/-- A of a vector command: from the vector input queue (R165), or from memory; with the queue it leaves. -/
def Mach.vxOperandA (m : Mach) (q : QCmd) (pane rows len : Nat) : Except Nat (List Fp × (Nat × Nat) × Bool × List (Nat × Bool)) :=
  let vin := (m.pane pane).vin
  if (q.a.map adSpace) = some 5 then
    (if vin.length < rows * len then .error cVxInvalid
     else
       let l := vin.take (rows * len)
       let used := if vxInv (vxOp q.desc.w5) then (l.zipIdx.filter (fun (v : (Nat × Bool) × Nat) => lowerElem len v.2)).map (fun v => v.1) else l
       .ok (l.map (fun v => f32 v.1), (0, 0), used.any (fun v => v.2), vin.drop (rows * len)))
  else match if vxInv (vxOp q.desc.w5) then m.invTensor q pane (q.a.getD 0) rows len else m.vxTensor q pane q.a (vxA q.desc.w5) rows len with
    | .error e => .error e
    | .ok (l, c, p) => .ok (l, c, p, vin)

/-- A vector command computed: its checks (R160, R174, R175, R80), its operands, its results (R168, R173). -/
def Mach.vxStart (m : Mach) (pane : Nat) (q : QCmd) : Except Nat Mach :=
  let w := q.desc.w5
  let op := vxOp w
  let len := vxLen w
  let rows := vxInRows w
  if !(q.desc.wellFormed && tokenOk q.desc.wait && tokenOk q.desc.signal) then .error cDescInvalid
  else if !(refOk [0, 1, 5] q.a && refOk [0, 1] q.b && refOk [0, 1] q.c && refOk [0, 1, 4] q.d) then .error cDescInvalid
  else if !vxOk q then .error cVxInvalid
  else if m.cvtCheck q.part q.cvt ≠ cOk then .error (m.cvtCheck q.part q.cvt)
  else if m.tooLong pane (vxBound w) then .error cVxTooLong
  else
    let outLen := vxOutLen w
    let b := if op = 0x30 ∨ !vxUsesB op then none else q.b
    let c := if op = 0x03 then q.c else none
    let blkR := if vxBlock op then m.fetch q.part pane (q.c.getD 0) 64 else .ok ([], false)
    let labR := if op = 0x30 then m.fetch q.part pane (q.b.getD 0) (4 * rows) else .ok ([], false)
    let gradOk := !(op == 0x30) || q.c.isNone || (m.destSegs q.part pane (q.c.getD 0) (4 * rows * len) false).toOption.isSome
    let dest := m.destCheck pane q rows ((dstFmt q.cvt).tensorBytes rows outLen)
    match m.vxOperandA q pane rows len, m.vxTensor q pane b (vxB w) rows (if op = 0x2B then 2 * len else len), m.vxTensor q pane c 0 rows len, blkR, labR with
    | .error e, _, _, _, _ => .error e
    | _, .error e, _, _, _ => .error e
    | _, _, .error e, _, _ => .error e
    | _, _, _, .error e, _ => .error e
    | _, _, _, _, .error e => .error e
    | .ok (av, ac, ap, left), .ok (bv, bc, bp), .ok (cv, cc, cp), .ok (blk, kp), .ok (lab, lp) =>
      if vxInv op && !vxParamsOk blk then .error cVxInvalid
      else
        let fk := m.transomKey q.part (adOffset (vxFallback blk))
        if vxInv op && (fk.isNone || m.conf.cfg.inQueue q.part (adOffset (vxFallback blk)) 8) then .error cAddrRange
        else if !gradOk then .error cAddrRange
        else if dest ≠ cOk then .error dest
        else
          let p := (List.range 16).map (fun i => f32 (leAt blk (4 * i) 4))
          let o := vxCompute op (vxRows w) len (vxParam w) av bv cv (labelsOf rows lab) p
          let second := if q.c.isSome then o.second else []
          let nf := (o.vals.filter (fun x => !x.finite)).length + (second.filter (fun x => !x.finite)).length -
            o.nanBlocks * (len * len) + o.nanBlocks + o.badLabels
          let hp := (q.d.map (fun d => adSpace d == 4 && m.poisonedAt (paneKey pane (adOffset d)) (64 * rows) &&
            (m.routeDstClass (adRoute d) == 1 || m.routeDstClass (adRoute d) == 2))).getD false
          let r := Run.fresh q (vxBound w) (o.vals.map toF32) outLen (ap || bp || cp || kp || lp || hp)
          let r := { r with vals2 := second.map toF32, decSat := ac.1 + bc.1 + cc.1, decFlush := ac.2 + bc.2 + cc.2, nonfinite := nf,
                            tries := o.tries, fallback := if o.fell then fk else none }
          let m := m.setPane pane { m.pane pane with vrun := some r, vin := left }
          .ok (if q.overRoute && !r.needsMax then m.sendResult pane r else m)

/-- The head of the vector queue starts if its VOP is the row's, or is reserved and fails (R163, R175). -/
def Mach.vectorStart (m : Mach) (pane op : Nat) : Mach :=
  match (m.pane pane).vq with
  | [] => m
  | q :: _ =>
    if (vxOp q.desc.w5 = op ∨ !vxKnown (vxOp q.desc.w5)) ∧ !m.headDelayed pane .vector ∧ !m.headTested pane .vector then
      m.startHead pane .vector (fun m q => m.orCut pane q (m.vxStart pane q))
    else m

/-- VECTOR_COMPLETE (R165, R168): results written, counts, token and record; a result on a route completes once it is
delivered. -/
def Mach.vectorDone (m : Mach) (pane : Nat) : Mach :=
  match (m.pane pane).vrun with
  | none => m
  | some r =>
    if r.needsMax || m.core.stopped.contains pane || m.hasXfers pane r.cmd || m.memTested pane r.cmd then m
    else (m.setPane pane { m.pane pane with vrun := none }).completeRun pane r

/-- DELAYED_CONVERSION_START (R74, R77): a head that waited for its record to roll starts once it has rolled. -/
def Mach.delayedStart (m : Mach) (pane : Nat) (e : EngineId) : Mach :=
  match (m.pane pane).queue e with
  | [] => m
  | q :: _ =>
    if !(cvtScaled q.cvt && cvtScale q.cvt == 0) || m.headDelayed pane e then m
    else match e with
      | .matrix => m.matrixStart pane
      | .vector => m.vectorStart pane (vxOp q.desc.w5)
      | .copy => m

----------------------------------------

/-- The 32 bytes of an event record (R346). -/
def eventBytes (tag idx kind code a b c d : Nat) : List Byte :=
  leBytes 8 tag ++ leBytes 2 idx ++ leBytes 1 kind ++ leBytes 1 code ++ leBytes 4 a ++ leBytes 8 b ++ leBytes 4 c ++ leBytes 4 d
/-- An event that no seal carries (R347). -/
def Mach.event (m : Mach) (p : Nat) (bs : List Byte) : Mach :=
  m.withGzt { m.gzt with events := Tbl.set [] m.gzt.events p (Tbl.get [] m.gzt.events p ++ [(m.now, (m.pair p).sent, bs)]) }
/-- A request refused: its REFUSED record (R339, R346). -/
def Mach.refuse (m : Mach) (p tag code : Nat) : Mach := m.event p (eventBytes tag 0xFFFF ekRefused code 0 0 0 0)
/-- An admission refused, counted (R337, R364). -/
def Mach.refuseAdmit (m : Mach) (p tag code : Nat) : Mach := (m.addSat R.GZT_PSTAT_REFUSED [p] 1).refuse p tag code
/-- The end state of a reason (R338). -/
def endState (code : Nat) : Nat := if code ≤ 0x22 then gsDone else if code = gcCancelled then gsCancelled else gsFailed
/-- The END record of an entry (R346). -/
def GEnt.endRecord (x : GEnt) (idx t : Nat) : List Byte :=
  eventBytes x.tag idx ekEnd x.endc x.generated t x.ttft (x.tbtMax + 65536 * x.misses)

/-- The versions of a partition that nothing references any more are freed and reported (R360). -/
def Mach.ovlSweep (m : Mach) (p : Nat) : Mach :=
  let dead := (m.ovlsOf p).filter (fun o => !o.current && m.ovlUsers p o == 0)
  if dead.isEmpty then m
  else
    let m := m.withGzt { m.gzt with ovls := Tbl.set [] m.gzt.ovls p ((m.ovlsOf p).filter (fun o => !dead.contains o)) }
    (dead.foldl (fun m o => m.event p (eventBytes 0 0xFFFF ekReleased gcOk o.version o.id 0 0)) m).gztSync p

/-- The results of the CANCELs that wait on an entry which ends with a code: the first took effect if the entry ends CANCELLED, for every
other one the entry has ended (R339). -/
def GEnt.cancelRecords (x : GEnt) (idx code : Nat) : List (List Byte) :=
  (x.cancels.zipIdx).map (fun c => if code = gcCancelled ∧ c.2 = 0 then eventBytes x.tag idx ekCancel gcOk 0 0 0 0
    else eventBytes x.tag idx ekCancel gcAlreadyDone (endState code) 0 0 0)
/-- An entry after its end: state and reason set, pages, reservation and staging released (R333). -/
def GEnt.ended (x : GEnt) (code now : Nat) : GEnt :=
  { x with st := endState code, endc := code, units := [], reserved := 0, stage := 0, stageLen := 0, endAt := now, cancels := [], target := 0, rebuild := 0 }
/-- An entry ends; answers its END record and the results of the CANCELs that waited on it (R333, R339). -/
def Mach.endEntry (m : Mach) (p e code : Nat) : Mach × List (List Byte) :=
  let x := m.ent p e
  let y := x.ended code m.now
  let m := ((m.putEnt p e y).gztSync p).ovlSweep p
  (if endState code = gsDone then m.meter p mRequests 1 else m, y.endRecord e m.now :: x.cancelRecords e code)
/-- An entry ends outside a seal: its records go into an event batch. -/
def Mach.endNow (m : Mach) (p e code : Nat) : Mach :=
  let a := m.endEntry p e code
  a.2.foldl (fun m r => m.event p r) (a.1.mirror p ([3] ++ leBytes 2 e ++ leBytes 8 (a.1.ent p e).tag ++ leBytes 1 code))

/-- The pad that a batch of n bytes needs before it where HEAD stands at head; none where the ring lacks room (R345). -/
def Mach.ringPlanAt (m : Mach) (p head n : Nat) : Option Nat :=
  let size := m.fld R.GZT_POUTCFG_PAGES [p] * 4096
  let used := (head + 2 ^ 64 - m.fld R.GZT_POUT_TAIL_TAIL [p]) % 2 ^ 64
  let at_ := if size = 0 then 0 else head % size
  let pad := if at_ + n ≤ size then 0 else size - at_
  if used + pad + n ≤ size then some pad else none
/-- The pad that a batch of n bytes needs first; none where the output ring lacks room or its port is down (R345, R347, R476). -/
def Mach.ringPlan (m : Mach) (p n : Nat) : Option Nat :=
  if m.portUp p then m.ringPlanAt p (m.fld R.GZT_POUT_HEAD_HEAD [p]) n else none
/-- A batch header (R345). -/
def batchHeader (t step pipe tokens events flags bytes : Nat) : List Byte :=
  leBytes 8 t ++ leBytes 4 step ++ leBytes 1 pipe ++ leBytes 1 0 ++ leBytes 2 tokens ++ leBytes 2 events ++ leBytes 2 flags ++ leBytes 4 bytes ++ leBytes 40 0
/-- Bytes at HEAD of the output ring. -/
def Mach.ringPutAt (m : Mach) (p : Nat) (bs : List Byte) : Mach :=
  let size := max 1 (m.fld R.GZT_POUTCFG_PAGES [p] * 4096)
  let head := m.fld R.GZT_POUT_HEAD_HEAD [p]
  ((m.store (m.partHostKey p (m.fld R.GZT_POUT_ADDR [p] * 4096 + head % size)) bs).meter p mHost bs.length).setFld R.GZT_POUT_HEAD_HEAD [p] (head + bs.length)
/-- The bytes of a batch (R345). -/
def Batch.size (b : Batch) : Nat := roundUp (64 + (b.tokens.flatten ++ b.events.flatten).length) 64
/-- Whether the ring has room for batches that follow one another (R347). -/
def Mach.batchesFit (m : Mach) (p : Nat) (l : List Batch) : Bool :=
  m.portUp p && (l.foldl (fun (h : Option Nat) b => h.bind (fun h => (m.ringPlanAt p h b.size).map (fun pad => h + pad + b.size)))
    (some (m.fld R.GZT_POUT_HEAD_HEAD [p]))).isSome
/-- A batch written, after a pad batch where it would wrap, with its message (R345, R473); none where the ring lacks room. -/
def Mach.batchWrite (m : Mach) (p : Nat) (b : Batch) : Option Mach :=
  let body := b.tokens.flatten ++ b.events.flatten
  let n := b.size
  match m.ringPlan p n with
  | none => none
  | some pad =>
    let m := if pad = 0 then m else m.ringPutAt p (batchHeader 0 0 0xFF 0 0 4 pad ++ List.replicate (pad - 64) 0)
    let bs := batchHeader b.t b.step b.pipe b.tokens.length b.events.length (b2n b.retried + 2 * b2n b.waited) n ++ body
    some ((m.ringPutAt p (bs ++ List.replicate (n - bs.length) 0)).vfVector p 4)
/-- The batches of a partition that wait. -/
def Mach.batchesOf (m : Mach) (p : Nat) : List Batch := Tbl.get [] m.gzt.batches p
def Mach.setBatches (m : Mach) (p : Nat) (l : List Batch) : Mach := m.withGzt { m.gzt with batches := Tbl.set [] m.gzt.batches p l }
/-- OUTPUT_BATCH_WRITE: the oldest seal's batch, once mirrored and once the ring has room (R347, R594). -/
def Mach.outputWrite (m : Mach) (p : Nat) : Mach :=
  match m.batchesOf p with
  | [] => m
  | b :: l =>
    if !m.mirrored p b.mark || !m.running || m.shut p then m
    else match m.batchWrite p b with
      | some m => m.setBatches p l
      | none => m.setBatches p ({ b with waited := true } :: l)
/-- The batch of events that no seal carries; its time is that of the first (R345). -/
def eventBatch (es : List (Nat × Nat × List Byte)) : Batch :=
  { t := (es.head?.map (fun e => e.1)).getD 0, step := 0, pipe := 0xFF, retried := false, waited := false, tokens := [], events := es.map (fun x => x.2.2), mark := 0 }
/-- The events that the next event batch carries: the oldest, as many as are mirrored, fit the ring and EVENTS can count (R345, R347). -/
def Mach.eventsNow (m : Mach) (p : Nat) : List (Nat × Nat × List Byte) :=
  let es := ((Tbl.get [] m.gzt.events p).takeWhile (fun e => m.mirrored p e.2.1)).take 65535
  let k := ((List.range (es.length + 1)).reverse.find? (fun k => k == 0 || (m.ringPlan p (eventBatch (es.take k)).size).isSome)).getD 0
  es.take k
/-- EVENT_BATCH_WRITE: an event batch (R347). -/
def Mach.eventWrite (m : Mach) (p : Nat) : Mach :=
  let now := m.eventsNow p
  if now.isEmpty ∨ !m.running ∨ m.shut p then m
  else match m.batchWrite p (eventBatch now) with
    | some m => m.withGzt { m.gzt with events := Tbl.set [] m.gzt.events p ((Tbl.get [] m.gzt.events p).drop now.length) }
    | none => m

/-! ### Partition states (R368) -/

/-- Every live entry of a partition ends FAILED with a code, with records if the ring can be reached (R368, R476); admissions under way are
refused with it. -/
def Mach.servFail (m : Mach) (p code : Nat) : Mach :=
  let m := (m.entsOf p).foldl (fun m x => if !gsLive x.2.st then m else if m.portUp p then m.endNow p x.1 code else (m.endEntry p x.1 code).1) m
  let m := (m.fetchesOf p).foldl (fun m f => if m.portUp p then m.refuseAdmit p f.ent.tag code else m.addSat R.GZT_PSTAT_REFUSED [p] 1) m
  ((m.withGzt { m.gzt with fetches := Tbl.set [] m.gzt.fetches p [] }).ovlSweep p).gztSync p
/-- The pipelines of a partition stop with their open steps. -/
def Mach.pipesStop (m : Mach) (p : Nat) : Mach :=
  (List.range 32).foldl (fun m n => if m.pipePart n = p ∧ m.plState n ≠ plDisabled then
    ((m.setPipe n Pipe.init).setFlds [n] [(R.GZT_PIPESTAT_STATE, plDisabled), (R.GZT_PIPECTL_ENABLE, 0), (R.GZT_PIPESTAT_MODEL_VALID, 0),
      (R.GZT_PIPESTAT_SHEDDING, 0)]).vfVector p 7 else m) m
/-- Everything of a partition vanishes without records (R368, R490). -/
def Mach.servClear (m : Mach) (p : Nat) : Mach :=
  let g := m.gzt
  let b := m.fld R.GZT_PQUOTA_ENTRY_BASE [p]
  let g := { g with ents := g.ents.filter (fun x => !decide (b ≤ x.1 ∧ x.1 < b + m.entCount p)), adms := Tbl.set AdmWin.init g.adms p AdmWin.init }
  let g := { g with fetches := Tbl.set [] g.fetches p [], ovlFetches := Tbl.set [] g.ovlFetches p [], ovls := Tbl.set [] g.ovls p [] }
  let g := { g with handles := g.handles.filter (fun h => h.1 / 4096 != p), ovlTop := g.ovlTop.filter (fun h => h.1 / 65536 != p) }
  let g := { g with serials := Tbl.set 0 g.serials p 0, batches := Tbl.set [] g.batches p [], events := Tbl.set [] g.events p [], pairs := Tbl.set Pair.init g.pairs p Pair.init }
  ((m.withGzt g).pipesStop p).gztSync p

----------------------------------------

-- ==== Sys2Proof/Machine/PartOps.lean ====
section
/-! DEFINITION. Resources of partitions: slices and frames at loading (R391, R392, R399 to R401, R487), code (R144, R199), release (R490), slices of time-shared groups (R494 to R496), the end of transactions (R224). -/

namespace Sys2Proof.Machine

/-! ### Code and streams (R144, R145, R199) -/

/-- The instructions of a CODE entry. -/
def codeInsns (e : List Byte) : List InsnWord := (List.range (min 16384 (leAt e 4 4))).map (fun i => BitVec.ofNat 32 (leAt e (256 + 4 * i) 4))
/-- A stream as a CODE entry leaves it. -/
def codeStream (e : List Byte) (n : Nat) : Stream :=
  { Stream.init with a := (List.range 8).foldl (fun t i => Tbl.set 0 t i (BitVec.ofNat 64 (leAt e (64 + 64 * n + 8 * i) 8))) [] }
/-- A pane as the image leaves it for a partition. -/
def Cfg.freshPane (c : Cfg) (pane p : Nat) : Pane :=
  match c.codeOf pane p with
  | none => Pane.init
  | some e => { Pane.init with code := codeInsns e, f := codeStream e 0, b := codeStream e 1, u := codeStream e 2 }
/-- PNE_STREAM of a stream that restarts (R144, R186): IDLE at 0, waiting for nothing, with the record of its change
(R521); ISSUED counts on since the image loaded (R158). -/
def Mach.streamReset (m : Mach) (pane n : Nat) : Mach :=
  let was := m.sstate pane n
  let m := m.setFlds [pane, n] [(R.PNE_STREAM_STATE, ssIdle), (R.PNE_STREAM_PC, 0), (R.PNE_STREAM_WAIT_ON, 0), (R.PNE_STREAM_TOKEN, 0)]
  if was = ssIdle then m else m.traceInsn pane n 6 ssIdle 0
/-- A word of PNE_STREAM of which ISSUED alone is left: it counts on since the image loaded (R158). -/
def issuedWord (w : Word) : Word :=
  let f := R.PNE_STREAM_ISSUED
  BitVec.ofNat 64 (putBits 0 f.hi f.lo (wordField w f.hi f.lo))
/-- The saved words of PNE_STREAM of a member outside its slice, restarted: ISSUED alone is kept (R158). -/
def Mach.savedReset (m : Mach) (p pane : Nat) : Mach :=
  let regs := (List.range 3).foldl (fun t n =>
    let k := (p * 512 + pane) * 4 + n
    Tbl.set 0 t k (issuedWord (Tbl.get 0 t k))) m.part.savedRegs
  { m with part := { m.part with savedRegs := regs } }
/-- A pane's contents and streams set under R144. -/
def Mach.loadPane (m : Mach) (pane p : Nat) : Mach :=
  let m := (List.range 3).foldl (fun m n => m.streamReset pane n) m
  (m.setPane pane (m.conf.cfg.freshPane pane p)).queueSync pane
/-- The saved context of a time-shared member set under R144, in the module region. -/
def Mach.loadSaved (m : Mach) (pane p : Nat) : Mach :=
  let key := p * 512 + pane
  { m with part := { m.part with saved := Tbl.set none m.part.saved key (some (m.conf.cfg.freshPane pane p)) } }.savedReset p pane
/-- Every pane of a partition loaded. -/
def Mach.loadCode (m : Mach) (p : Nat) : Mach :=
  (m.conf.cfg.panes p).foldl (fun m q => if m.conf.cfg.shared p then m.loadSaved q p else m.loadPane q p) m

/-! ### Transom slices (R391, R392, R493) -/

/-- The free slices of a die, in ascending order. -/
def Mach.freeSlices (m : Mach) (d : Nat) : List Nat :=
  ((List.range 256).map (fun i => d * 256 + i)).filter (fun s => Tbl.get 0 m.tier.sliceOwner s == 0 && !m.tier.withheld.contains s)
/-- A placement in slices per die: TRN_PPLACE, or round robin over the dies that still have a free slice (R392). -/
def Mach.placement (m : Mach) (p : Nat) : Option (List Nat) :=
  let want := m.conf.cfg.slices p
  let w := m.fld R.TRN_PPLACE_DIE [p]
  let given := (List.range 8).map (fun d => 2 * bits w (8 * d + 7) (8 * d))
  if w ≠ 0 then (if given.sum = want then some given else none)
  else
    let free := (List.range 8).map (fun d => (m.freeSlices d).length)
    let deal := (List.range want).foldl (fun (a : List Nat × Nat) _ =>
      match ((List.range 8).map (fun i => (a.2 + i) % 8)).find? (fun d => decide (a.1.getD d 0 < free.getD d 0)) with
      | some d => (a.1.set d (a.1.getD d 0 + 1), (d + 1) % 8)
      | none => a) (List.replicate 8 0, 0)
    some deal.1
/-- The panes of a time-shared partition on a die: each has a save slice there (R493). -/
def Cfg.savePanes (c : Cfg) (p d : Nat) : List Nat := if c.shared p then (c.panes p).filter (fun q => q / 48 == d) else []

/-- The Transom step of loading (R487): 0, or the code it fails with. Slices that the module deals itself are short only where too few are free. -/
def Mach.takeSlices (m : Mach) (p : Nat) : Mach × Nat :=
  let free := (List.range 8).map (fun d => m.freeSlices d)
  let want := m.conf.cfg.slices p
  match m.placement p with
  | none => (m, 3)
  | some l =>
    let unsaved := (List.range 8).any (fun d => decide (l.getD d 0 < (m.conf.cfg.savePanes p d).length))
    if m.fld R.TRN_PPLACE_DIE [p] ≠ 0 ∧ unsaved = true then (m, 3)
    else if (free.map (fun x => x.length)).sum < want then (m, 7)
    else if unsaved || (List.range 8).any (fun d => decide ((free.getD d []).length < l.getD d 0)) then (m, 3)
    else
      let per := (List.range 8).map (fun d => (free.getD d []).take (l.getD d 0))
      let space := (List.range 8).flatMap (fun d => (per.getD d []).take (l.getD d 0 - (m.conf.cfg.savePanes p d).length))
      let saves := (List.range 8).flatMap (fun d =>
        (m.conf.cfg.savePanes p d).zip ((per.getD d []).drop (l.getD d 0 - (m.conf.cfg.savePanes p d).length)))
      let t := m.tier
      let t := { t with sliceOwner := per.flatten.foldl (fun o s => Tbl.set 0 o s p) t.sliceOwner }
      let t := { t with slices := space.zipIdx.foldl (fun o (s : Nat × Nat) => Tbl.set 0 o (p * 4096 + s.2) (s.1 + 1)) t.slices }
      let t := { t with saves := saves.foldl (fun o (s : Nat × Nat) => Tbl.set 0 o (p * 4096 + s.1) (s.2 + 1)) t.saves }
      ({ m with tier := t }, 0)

----------------------------------------

* REQUIREMENT
Begin at the line that has "def Mach.outputWrite (m" in the entries above; stop after the line that has "def Mach.pipesStop (m". Transcribe exactly those lines and no others.

* RESULT BELOW
def Mach.outputWrite (m : Mach) (p : Nat) : Mach :=
  match m.batchesOf p with
  | [] => m
  | b :: l =>
    if !m.mirrored p b.mark || !m.running || m.shut p then m
    else match m.batchWrite p b with
      | some m => m.setBatches p l
      | none => m.setBatches p ({ b with waited := true } :: l)
/-- The batch of events that no seal carries; its time is that of the first (R345). -/
def eventBatch (es : List (Nat × Nat × List Byte)) : Batch :=
  { t := (es.head?.map (fun e => e.1)).getD 0, step := 0, pipe := 0xFF, retried := false, waited := false, tokens := [], events := es.map (fun x => x.2.2), mark := 0 }
/-- The events that the next event batch carries: the oldest, as many as are mirrored, fit the ring and EVENTS can count (R345, R347). -/
def Mach.eventsNow (m : Mach) (p : Nat) : List (Nat × Nat × List Byte) :=
  let es := ((Tbl.get [] m.gzt.events p).takeWhile (fun e => m.mirrored p e.2.1)).take 65535
  let k := ((List.range (es.length + 1)).reverse.find? (fun k => k == 0 || (m.ringPlan p (eventBatch (es.take k)).size).isSome)).getD 0
  es.take k
/-- EVENT_BATCH_WRITE: an event batch (R347). -/
def Mach.eventWrite (m : Mach) (p : Nat) : Mach :=
  let now := m.eventsNow p
  if now.isEmpty ∨ !m.running ∨ m.shut p then m
  else match m.batchWrite p (eventBatch now) with
    | some m => m.withGzt { m.gzt with events := Tbl.set [] m.gzt.events p ((Tbl.get [] m.gzt.events p).drop now.length) }
    | none => m

/-! ### Partition states (R368) -/

/-- Every live entry of a partition ends FAILED with a code, with records if the ring can be reached (R368, R476); admissions under way are
refused with it. -/
def Mach.servFail (m : Mach) (p code : Nat) : Mach :=
  let m := (m.entsOf p).foldl (fun m x => if !gsLive x.2.st then m else if m.portUp p then m.endNow p x.1 code else (m.endEntry p x.1 code).1) m
  let m := (m.fetchesOf p).foldl (fun m f => if m.portUp p then m.refuseAdmit p f.ent.tag code else m.addSat R.GZT_PSTAT_REFUSED [p] 1) m
  ((m.withGzt { m.gzt with fetches := Tbl.set [] m.gzt.fetches p [] }).ovlSweep p).gztSync p
/-- The pipelines of a partition stop with their open steps. -/
def Mach.pipesStop (m : Mach) (p : Nat) : Mach :=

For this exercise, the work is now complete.